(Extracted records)
______

-- ==== Sys2Proof/Decode.lean ====
section
/-! DEFINITION. From instruction words to instructions and back (R264-R275). `decode` is total on 64-bit words and
refuses by name; `encode` is written from the same tables. A word is accepted only when its fields decode, the
instruction is well formed and every unnamed bit is 0, which holds exactly when encoding the instruction gives the
word back. -/
namespace Sys2Proof

/-- The fields of a format A word (R264, R265); the other formats regroup bits [43:0]. -/
structure Raw where
  opc  : BitVec 8
  ctl  : Ctl
  mod  : BitVec 8
  d    : BitVec 9
  a    : BitVec 9
  b    : BitVec 9
  c    : BitVec 9
  deriving DecidableEq, Repr

/-- The word of the fields (R264, R265). -/
def Raw.word (r : Raw) : BitVec 64 :=
  r.opc ++ r.ctl.la ++ BitVec.ofBool r.ctl.last ++ r.ctl.pg ++ BitVec.ofBool r.ctl.pn ++ r.ctl.slot ++
    r.mod ++ r.d ++ r.a ++ r.b ++ r.c

/-- The fields of a word. -/
def Raw.ofWord (w : BitVec 64) : Raw where
  opc := w.extractLsb' 56 8
  ctl := { la := w.extractLsb' 52 4, last := w.getLsbD 51, pg := w.extractLsb' 48 3, pn := w.getLsbD 47,
           slot := w.extractLsb' 44 3 }
  mod := w.extractLsb' 36 8
  d := w.extractLsb' 27 9
  a := w.extractLsb' 18 9
  b := w.extractLsb' 9 9
  c := w.extractLsb' 0 9

/-- Format K: D is bits [40:32] (R265). -/
def Raw.kd (r : Raw) : BitVec 9 := r.mod.extractLsb' 0 5 ++ r.d.extractLsb' 5 4

/-- Format K: IMM32 is bits [31:0] (R265). -/
def Raw.kimm (r : Raw) : BitVec 32 := r.d.extractLsb' 0 5 ++ r.a ++ r.b ++ r.c

/-- A format A word's fields. -/
def Ctl.raw (c : Ctl) (opc mod : BitVec 8) (d a b x : BitVec 9) : Raw := ⟨opc, c, mod, d, a, b, x⟩

/-- A format K word's fields, with MOD3 = 0. -/
def Ctl.rawK (c : Ctl) (opc : BitVec 8) (d : BitVec 9) (imm : BitVec 32) : Raw where
  opc := opc
  ctl := c
  mod := 0#3 ++ d.extractLsb' 4 5
  d := d.extractLsb' 0 4 ++ imm.extractLsb' 27 5
  a := imm.extractLsb' 18 9
  b := imm.extractLsb' 9 9
  c := imm.extractLsb' 0 9

/-! The code sets of R274 and R21. -/

/-- Format codes (R21). -/
def Fmt.code : Fmt → BitVec 5
  | .f32 => 0x00 | .f16 => 0x01 | .bf16 => 0x02 | .e4m3 => 0x03 | .e5m2 => 0x04 | .lns6 => 0x05 | .lut4 => 0x06
  | .i4 => 0x07 | .n4 => 0x08 | .i8 => 0x09 | .n8 => 0x0A | .i16 => 0x0B | .n16 => 0x0C | .i32 => 0x0D
  | .n32 => 0x0E | .i64 => 0x0F | .n64 => 0x10

/-- The format of a code; 0x11 to 0x1F are reserved (R21). -/
def Fmt.ofCode (x : BitVec 5) : Option Fmt :=
  match x with
  | 0x00#5 => some .f32 | 0x01#5 => some .f16 | 0x02#5 => some .bf16 | 0x03#5 => some .e4m3 | 0x04#5 => some .e5m2
  | 0x05#5 => some .lns6 | 0x06#5 => some .lut4 | 0x07#5 => some .i4 | 0x08#5 => some .n4 | 0x09#5 => some .i8
  | 0x0A#5 => some .n8 | 0x0B#5 => some .i16 | 0x0C#5 => some .n16 | 0x0D#5 => some .i32 | 0x0E#5 => some .n32
  | 0x0F#5 => some .i64 | 0x10#5 => some .n64 | _ => none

______

> Exercise
Line count for the word "where": tally the lines of the records above that hold it and give only that figure.

> Exercise output
3